-- ==== Sys2Proof/Machine/Bus.lean ====
section
/-! DEFINITION. The host's bus accesses: LD32, LD16, ST32, ST16 (R161 to R164), with the priority of R184. -/

namespace Sys2Proof.Machine

/-- The access check fails (R166): ACCESS_FAULT, or nothing at all while FAULT = 1 (R182). -/
def refuseStore (s : State) : State := if s.fault then s else raiseFault .accessFault s

/-- The access check of a load fails: ACCESS_FAULT, or a draw while FAULT = 1 (R163, R182). -/
def refuseLoad (n : Nat) (s : State) : State := if s.fault then replyDraw n s else raiseFault .accessFault s

/-- LD32 of a register (R163): legal in every STATE, whatever FAULT holds (R154). -/
def loadRegister (off : Nat) (s : State) : State := setReply (.value ((readRegister off s).setWidth 64)) s

/-- LD16 of a buffer slot (R161): in IDLE; a draw while FAULT = 1 (R153, R182). -/
def loadSlot (i : Nat) (s : State) : State :=
  if s.fault then replyDraw 2 s
  else if s.owner ≠ .idle then raiseFault .ownershipViolation s
  else setReply (.value ((readSlot s.buf i).setWidth 64)) s

/-- `MemRead(off, n)` (R161, R163). -/
def memRead (off n : Nat) (s : State) : State :=
  if accessOk s.cfg .load off n then
    if off < 0x100 then loadRegister off s else loadSlot (slotOfOffset off) s
  else refuseLoad n s

/-- ST16 of a buffer slot (R162): in IDLE; ignored while FAULT = 1 (R153, R182). -/
def storeBuf (i : Nat) (w : Code) (s : State) : State :=
  if s.fault then s
  else if s.owner ≠ .idle then raiseFault .ownershipViolation s
  else storeSlot i w s

/-- ST32 CMD (R164): the word is decoded and executed in this step; ignored while FAULT = 1 (R182). -/
def deliver (w : Word) (s : State) : Host.Outcome State Fault Refusal :=
  if s.fault then .next s
  else
    match decode w with
    | .ok i => exec i s
    | .error _ => .next (raiseFault .illegalCommand s)

/-- `MemWrite(off, n, v)` (R162, R164). -/
def memWrite (off n : Nat) (v : BusData) (s : State) : Host.Outcome State Fault Refusal :=
  if accessOk s.cfg .store off n then
    if off < 0x100 then deliver (v.setWidth 32) s
    else .next (storeBuf (slotOfOffset off) (v.setWidth 16) s)
  else .next (refuseStore s)

/-- A load from the host's address space: an address outside the window does not belong to the block (R165). -/
def busLoad (a : HostAddr) (n : Nat) (s : State) : State :=
  match a.resolve s.cfg with
  | some off => memRead off n s
  | none => setReply .elsewhere s

/-- A store to the host's address space. -/
def busStore (a : HostAddr) (n : Nat) (v : BusData) (s : State) : Host.Outcome State Fault Refusal :=
  match a.resolve s.cfg with
  | some off => memWrite off n v s
  | none => .next (setReply .elsewhere s)

end Sys2Proof.Machine
end

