-- ==== Sys2Proof/Certificates/Slice0/Obligations.lean ====
section
/-! DEFINITION. The statements for the provers, in the order of spec/'s files. Each docstring names the rules it formalises. -/

open Sys2Proof Sys2Proof.Machine Sys2Proof.Safety

/-! ### Encodings (30_encoding.md) -/

/-- R71, R72, R73, R74: decoding the word of a well-formed command gives the command back, for all seven commands and every
colour; and a word that decodes is the word of its command, so no bit of it is dropped. -/
def Obligations.DecodeAndEncodeAgree : Prop :=
  (∀ i : Instr, i.wellFormed = true → decode (encode i) = .ok i)
    ∧ (∀ (w : Word) (i : Instr), decode w = .ok i → encode i = w)

/-- R74: a word decodes exactly if it selects a row of the opcode map, then to a command of that row; rows do not overlap. -/
def Obligations.DecodeFollowsOpcodeMap : Prop :=
  (∀ w : Word, (∃ i, decode w = .ok i) ↔ ∃ row ∈ opcodeMap, rowSelects row w = true)
    ∧ (∀ (w : Word) (i : Instr), decode w = .ok i → rowOf i ∈ opcodeMap ∧ rowSelects (rowOf i) w = true)
    ∧ (∀ w : Word, ∀ p ∈ opcodeMap, ∀ q ∈ opcodeMap,
        rowSelects p w = true → rowSelects q w = true → p = q)

/-- R75 (its list of illegal words): exactly the reserved opcodes 0x00 and 0x08 to 0xFF, and the words of any other command
than PUSH with a bit of [23:0] set, have no command. -/
def Obligations.IllegalWordsHaveNoCommand : Prop :=
  ∀ w : Word, (∃ e, decode w = .error e) ↔
    ((opcodeOf w).toNat = 0 ∨ 8 ≤ (opcodeOf w).toNat ∨ (opcodeOf w ≠ 0x03#8 ∧ operandOf w ≠ 0#24))

/-- R82 and 95_test_vectors.md V2.2: the words of the spec's syntax table and of three of its PUSH examples. -/
def Obligations.DecodeOfWrittenWords : Prop :=
  decode 0x01000000#32 = .ok .init ∧ decode 0x02000000#32 = .ok .beginFrame
    ∧ decode 0x04000000#32 = .ok .trig ∧ decode 0x05000000#32 = .ok .waitb
    ∧ decode 0x06000000#32 = .ok .waits ∧ decode 0x07000000#32 = .ok .cancel
    ∧ decode 0x03FF0000#32 = .ok (.push 255 0 0) ∧ decode 0x030000FF#32 = .ok (.push 0 0 255)
    ∧ decode 0x03123456#32 = .ok (.push 0x12 0x34 0x56)

/-- R80: the first eight slots of a chunk carry G[7] to G[0], the next eight R[7] to R[0], the last eight B[7] to B[0]. -/
def Obligations.ChunkSlotsCarryGreenRedBlue : Prop :=
  ∀ (r g b : Byte) (k : Nat), k < 8 →
    chunkCode r g b k = codeOfBit (g.getLsbD (7 - k))
      ∧ chunkCode r g b (8 + k) = codeOfBit (r.getLsbD (7 - k))
      ∧ chunkCode r g b (16 + k) = codeOfBit (b.getLsbD (7 - k))

/-! ### Timing constants (40_timing_constants.md) -/

/-- R100, R101, R102, R103: the conversion to ticks, the tick constants, the two canonical codes, which differ only in DUTY;
no rounding tie arises, so every rule for ties (any nearest integer) gives the same ticks. -/
def Obligations.TimingConstants : Prop :=
  (∀ ns : Nat, toTicks ns = (ns * 16 + 500) / 1000)
    ∧ zeroDuty = 6 ∧ oneDuty = 13 ∧ periodTicks = 20 ∧ resetTicks = 4320
    ∧ zeroCode = 0x8006#16 ∧ oneCode = 0x800D#16
    ∧ canonical zeroCode = true ∧ canonical oneCode = true
    ∧ zeroCode &&& 0x8000#16 = oneCode &&& 0x8000#16
    ∧ (∀ ns : Nat, 16 * ns % 1000 ≠ 500)
    ∧ (∀ ns q : Nat, 16 * ns ≤ 1000 * q + 500 → 1000 * q ≤ 16 * ns + 500 → toTicks ns = q)

/-- R104, R105: the completion delay is 30·N + 270 µs, which is 480·N + 4320 ticks, the pass length without latency. -/
def Obligations.DelayEqualsFrameTime : Prop :=
  ∀ p : Config.Params, delayUs p = 30 * p.ledCount + 270
    ∧ delayTicks p = 480 * p.ledCount + 4320
    ∧ delayTicks p = capacity p * periodTicks + resetTicks

/-! ### Steps (00_scope.md, 10_state.md) -/

/-- R23, R164: the host step that stores a decoding word to CMD is exec of its command, at the state in which the host has
taken its turn. -/
def Obligations.StepRunsDeliveredCommand : Prop :=
  ∀ (s : State) (task : Nat) (a : HostAddr) (v : BusData) (rest : List Event) (i : Instr),
    nextEvent s s.agenda = some (.host task (.store a 4 v), rest) →
    a.resolve s.cfg = some 0 → decode (v.setWidth 32) = .ok i →
    step s = exec i (hostTurn task rest s)

/-- R75: with FAULT = 0, a store to CMD of a word with a reserved opcode, or of a format-N word with a bit of [23:0] set,
raises ILLEGAL_COMMAND (FCODE 3) and has no other effect. -/
def Obligations.StepRaisesIllegalCommand : Prop :=
  ∀ (s : State) (task : Nat) (a : HostAddr) (v : BusData) (rest : List Event),
    nextEvent s s.agenda = some (.host task (.store a 4 v), rest) → a.resolve s.cfg = some 0 →
    ((opcodeOf (v.setWidth 32)).toNat = 0 ∨ 8 ≤ (opcodeOf (v.setWidth 32)).toNat
      ∨ (opcodeOf (v.setWidth 32) ≠ 0x03#8 ∧ operandOf (v.setWidth 32) ≠ 0#24)) →
    s.fault = false →
    step s = .next { s with
      agenda := rest, fault := true, fcode := 3#4
      host := { s.host with task := task, reply := .faulted .illegalCommand } }

/-- The model's way to place one command (log 20): the very next step runs it. -/
def Obligations.PlacedWordRunsNext : Prop :=
  ∀ (s : State) (nbits w : Nat) (i : Instr), decodeTableWord nbits w = some i →
    step (s.withFetchWord nbits w) =
      exec i (hostTurn (freeTask s.host) s.agenda { s with host := { s.host with blocked := false } })

/-- R181, R182, R214: no state stops the machine; every step answers a next state. -/
def Obligations.EveryStepAnswersNext : Prop :=
  ∀ s : State, ∃ t, step s = .next t

/-- R14, R214 and log 2: a listed tick, or no enabled event, makes the step a tick. -/
def Obligations.ClockTicksOtherwise : Prop :=
  ∀ (s : State) (rest : List Event),
    (nextEvent s s.agenda = none → step s = .next (tick s))
      ∧ (nextEvent s s.agenda = some (.tick, rest) → step s = .next (tick (setAgenda rest s)))

/-- R42, R200 and log 17: a power-on reset on the agenda comes only while the sequencer is OFF, and puts every piece of the
block's state to its reset value; the buffer's contents are unspecified anew. The parameters, the program and the records of
the run stay. That a reset is an event of the agenda, and what stays, is the model's choice (log 17); seq.word, which R42 leaves
unspecified, is left free here. -/
def Obligations.PowerOnResetsTheBlock : Prop :=
  ∀ (s : State) (rest : List Event), nextEvent s s.agenda = some (.powerOn, rest) →
    s.seq.phase = .off
      ∧ ∃ t, step s = .next t
        ∧ t = { State.resetWith s.cfg with
            buf := t.buf, seq := { (State.resetWith s.cfg).seq with word := t.seq.word }
            trace := s.trace, agenda := rest, draws := s.draws
            host := { s.host with blocked := false, suspended := none, reply := .none } }
        ∧ t.buf.powerOn = s.buf.powerOn + 1
        ∧ ∀ i, readSlot t.buf i = Config.initBuffer t.buf.powerOn i

/-- R36: while host.blocked is true the host agent has no step, whatever its agenda: the step is a tick (power-on reset
apart), and every other event stays on the agenda. -/
def Obligations.BlockedHostHasNoStep : Prop :=
  ∀ s t : State, s.host.blocked = true → powersOn s = false → step s = .next t →
    ∃ rest, t = tick (setAgenda rest s)
      ∧ rest.filter (fun e => e ≠ Event.tick) = s.agenda.filter (fun e => e ≠ Event.tick)

/-- R141: the calling task of a WAITS takes no step while it is suspended. -/
def Obligations.SuspendedTaskHasNoStep : Prop :=
  ∀ (s : State) (task : Nat) (op : HostOp) (rest : List Event), s.host.suspended = some task →
    nextEvent s s.agenda ≠ some (.host task op, rest)

/-- R142: unless a WAITB blocks the host, the step of any task but the suspended one may come next, past the steps of the
suspended task. That the first step that may come does come next, and that those passed keep their places, is the model's choice
(log 2). -/
def Obligations.OtherTasksMayStep : Prop :=
  ∀ (s : State) (task : Nat) (op : HostOp) (waiting rest : List Event),
    s.host.blocked = false → s.host.suspended ≠ some task →
    (∀ e ∈ waiting, ∃ t o, e = .host t o ∧ s.host.suspended = some t) →
    s.agenda = waiting ++ .host task op :: rest →
    nextEvent s s.agenda = some (.host task op, waiting ++ rest)
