-- ==== Sys2Proof/Laws/State.lean ====
section
/-! SUPPORT. One lemma for each field of State and each named update of it. All hold by rfl, so that no later proof unfolds
a record update. -/

namespace Sys2Proof.Machine

variable (s : State)

/-! ### storeSlot -/

@[simp] theorem storeSlot_cfg (i : Nat) (w : Code) : (storeSlot i w s).cfg = s.cfg := rfl
@[simp] theorem storeSlot_owner (i : Nat) (w : Code) : (storeSlot i w s).owner = s.owner := rfl
@[simp] theorem storeSlot_wmode (i : Nat) (w : Code) : (storeSlot i w s).wmode = s.wmode := rfl
@[simp] theorem storeSlot_result (i : Nat) (w : Code) : (storeSlot i w s).result = s.result := rfl
@[simp] theorem storeSlot_fault (i : Nat) (w : Code) : (storeSlot i w s).fault = s.fault := rfl
@[simp] theorem storeSlot_fcode (i : Nat) (w : Code) : (storeSlot i w s).fcode = s.fcode := rfl
@[simp] theorem storeSlot_cursor (i : Nat) (w : Code) : (storeSlot i w s).cursor = s.cursor := rfl
@[simp] theorem storeSlot_buf (i : Nat) (w : Code) : (storeSlot i w s).buf = writeSlot s.buf i w := rfl
@[simp] theorem storeSlot_seq (i : Nat) (w : Code) :
    (storeSlot i w s).seq = { s.seq with dirty := if unlatched s.seq i then insertSlot i s.seq.dirty else s.seq.dirty } := rfl
@[simp] theorem storeSlot_timer (i : Nat) (w : Code) : (storeSlot i w s).timer = s.timer := rfl
@[simp] theorem storeSlot_host (i : Nat) (w : Code) : (storeSlot i w s).host = s.host := rfl
@[simp] theorem storeSlot_line (i : Nat) (w : Code) : (storeSlot i w s).line = s.line := rfl
@[simp] theorem storeSlot_trace (i : Nat) (w : Code) : (storeSlot i w s).trace = s.trace := rfl
@[simp] theorem storeSlot_binding (i : Nat) (w : Code) : (storeSlot i w s).binding = s.binding := rfl
@[simp] theorem storeSlot_agenda (i : Nat) (w : Code) : (storeSlot i w s).agenda = s.agenda := rfl
@[simp] theorem storeSlot_draws (i : Nat) (w : Code) : (storeSlot i w s).draws = s.draws := rfl

/-! ### recordFault -/

@[simp] theorem recordFault_cfg (c : Cause) : (recordFault c s).cfg = s.cfg := rfl
@[simp] theorem recordFault_owner (c : Cause) : (recordFault c s).owner = s.owner := rfl
@[simp] theorem recordFault_wmode (c : Cause) : (recordFault c s).wmode = s.wmode := rfl
@[simp] theorem recordFault_result (c : Cause) : (recordFault c s).result = s.result := rfl
@[simp] theorem recordFault_fault (c : Cause) : (recordFault c s).fault = true := rfl
@[simp] theorem recordFault_fcode (c : Cause) : (recordFault c s).fcode = if s.fault then s.fcode else c.code := rfl
@[simp] theorem recordFault_cursor (c : Cause) : (recordFault c s).cursor = s.cursor := rfl
@[simp] theorem recordFault_buf (c : Cause) : (recordFault c s).buf = s.buf := rfl
@[simp] theorem recordFault_seq (c : Cause) : (recordFault c s).seq = s.seq := rfl
@[simp] theorem recordFault_timer (c : Cause) : (recordFault c s).timer = s.timer := rfl
@[simp] theorem recordFault_host (c : Cause) : (recordFault c s).host = s.host := rfl
@[simp] theorem recordFault_line (c : Cause) : (recordFault c s).line = s.line := rfl
@[simp] theorem recordFault_trace (c : Cause) : (recordFault c s).trace = s.trace := rfl
@[simp] theorem recordFault_binding (c : Cause) : (recordFault c s).binding = s.binding := rfl
@[simp] theorem recordFault_agenda (c : Cause) : (recordFault c s).agenda = s.agenda := rfl
@[simp] theorem recordFault_draws (c : Cause) : (recordFault c s).draws = s.draws := rfl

• **WHAT IS NEEDED**
Using only the listing above, restate exactly the lines from the line containing "true := rfl" through the line containing "c s).agenda = s.agenda := rfl", both included.

• **EXERCISE OUTPUT**
@[simp] theorem recordFault_fault (c : Cause) : (recordFault c s).fault = true := rfl
@[simp] theorem recordFault_fcode (c : Cause) : (recordFault c s).fcode = if s.fault then s.fcode else c.code := rfl
@[simp] theorem recordFault_cursor (c : Cause) : (recordFault c s).cursor = s.cursor := rfl
@[simp] theorem recordFault_buf (c : Cause) : (recordFault c s).buf = s.buf := rfl
@[simp] theorem recordFault_seq (c : Cause) : (recordFault c s).seq = s.seq := rfl
@[simp] theorem recordFault_timer (c : Cause) : (recordFault c s).timer = s.timer := rfl
@[simp] theorem recordFault_host (c : Cause) : (recordFault c s).host = s.host := rfl
@[simp] theorem recordFault_line (c : Cause) : (recordFault c s).line = s.line := rfl
@[simp] theorem recordFault_trace (c : Cause) : (recordFault c s).trace = s.trace := rfl
@[simp] theorem recordFault_binding (c : Cause) : (recordFault c s).binding = s.binding := rfl
@[simp] theorem recordFault_agenda (c : Cause) : (recordFault c s).agenda = s.agenda := rfl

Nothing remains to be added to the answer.